# 1971 ford 3000



## Darryl Townson (Oct 30, 2020)

*Tachometer Drive Adapter Assembly*
Good evening All. I am needing some information. I seen today that there is a Tachometer drive adapter assembly for a lot of the older ford tractors except one for my ford 3000. Has any one put one of the tachometer drive adaptors from another model? I was sent here with a story about a ford 3600. Will someone tell me what part I can buy and make my Ford 3000 rpm meter work it has already been converted with a alternator. I figure they just unhooked it and I would like it to work but don't have a way of driving the tach. Thanks for your help.


----------



## HarveyW (Sep 15, 2014)

Hello Darryl, welcome to the forum.

Here's a picture of an alternator with tach drive that fits a Ford 3000 tractor. Source Yesterday's Tractors. Price $108.








The is a 12 volt 63 amp alternator. It is internally regulated and comes with fan and pulley. This alternator can be used to replace original generator. Additional brackets and hardware may be needed. See kit 6X10300ALTH. Used on Ford Tractors 1965 and later. Use part number ADR9209 to make this a single wire self exciting alternator (not included).
Part No: ADR0382
$*108.27*
__________________________________________________________

Here's a picture of an attachment for a Delco style alternator that will give you a tach drive. One problem you may have is that your alternator pulley is the wrong size the tach reads wrong rpm. Source Complete Tractor. Price $46


----------



## Darryl Townson (Oct 30, 2020)

Thanks for your help. I will look into this.


----------



## Darryl Townson (Oct 30, 2020)

HarveyW Have you heard of anyone changing the pulley to get the correct RPM? The reason I'm asking I have just bought a new alternator and would like to try the adapter.


----------



## Fedup (Feb 25, 2014)

I doubt that adapter will work for you. The concept of tach drives on the back of the alternator is nothing new. The trouble is the alternator needs to be configured for it. At one time I think AC or Massey, possibly both, used a Delco alternator with that drive attached. The rear frame of the alternator was made to accept it, and the armature had a gear protruding through the rear bearing to drive it. Your alternator most likely has none of that.
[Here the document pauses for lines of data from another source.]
/-- A transport step with no byte left to read ends the transfer (R171). -/
theorem transportStep_of_ended {s : State} {x : Transfer} (htx : s.tx = .busy x) (hpos : x.len.toNat ≤ x.pos) :
    transportStep s = .next ((s.dropDraw.emit (wireFrameOf x s.nextDraw)).setTx .idle) := by
  simp [transportStep, endStep, htx, Nat.not_lt.mpr hpos]

/-- Settles O44, by the two cases of the list of given outcomes: one is left, or none. -/
theorem outcomeIsTheNextInput : Obligations.OutcomeIsTheNextInput := by
  intro s x htx hpos
  have hend := transportStep_of_ended htx hpos.ge
  constructor
  · intro d rest hdraws
    rw [hend, State.dropDraw_of_cons hdraws, State.nextDraw_of_cons hdraws]
    rfl
  · intro hdraws
    rw [hend, State.dropDraw_of_nil hdraws, State.nextDraw_of_nil hdraws]
    rfl

end Sys2Proof.Machine
end

section
/-! The state rules of spec/10_state.md over single steps: whose step it is, what a completed command leaves, and the
invariant. -/

namespace Sys2Proof.Machine

/-! ### Whose step it is (R168, R169) -/

theorem step_of_idle {s : State} {w : CommandWord} (hw : s.nextCommand = some w) (htx : s.tx = .idle) :
    step s = runCommand w s := by
  simp [step, State.nextMove, hw, htx]

theorem step_of_schedule_nil {s : State} {w : CommandWord} (hw : s.nextCommand = some w) (hs : s.schedule = []) :
    step s = runCommand w s := by
  cases htx : s.tx <;> simp [step, State.nextMove, hw, htx, hs]

theorem step_of_controller_head {s : State} {w : CommandWord} {x : Transfer} {rest : List Agent}
    (hw : s.nextCommand = some w) (htx : s.tx = .busy x) (hs : s.schedule = .controller :: rest) :
    step s = runCommand w { s with schedule := rest } := by
  simp [step, State.nextMove, hw, htx, hs]

theorem step_of_transport_head {s : State} {w : CommandWord} {x : Transfer} {rest : List Agent}
    (hw : s.nextCommand = some w) (htx : s.tx = .busy x) (hs : s.schedule = .transport :: rest) :
    step s = transportStep { s with schedule := rest } := by
  simp [step, State.nextMove, hw, htx, hs]

theorem step_of_no_command_busy {s : State} {x : Transfer} (hw : s.nextCommand = none) (htx : s.tx = .busy x) :
    step s = transportStep s := by
  simp [step, State.nextMove, hw, htx]

theorem step_of_no_command_idle {s : State} (hw : s.nextCommand = none) (htx : s.tx = .idle) :
    step s = .refused .noStep := by
  simp [step, State.nextMove, hw, htx]

/-- Settles O14, by the equation of a step for each case of who moves. -/
theorem stepRunsTheDecodedCommand : Obligations.StepRunsTheDecodedCommand := by
  intro s w i hw hi
  refine ⟨fun htx => ?_, fun hs => ?_, fun x rest htx hs => ?_, fun x rest htx hs => ?_⟩
  · rw [step_of_idle hw htx, runCommand_of_ok hi]
  · rw [step_of_schedule_nil hw hs, runCommand_of_ok hi]
  · rw [step_of_controller_head hw htx hs, runCommand_of_ok hi]
  · exact step_of_transport_head hw htx hs

/-- Settles O15, by the same equations, and those of a host with no command left. -/
theorem stepOnIllegalWordOrNoWord : Obligations.StepOnIllegalWordOrNoWord := by
  refine ⟨fun s w r hw hr => ⟨fun htx => ?_, fun hs => ?_, fun x rest htx hs => ?_, fun x rest htx hs => ?_⟩,
    fun s hw => ⟨fun x htx => ?_, fun htx => ?_⟩⟩
  · rw [step_of_idle hw htx, runCommand_of_illegal hr]
  · rw [step_of_schedule_nil hw hs, runCommand_of_illegal hr]
  · rw [step_of_controller_head hw htx hs, runCommand_of_illegal hr]
  · exact step_of_transport_head hw htx hs
  · exact step_of_no_command_busy hw htx
  · exact step_of_no_command_idle hw htx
On the other hand, the 3600(as mentioned in your earlier post) would be configured something like this

https://www.mycnhistore.com/us/en/n...-7700/cn/7E55B1CD-B8BF-E111-9FCE-005056875BD6

While most if not all parts for that are probably still available, it would require changing the cluster as well since the cable will rotate in reverse of what you have now. I doubt you would choose that route vs the replacement alternator with drive attached. I expect it would come with the right pulley installed. All those I've seen were complete and ready to go.


----------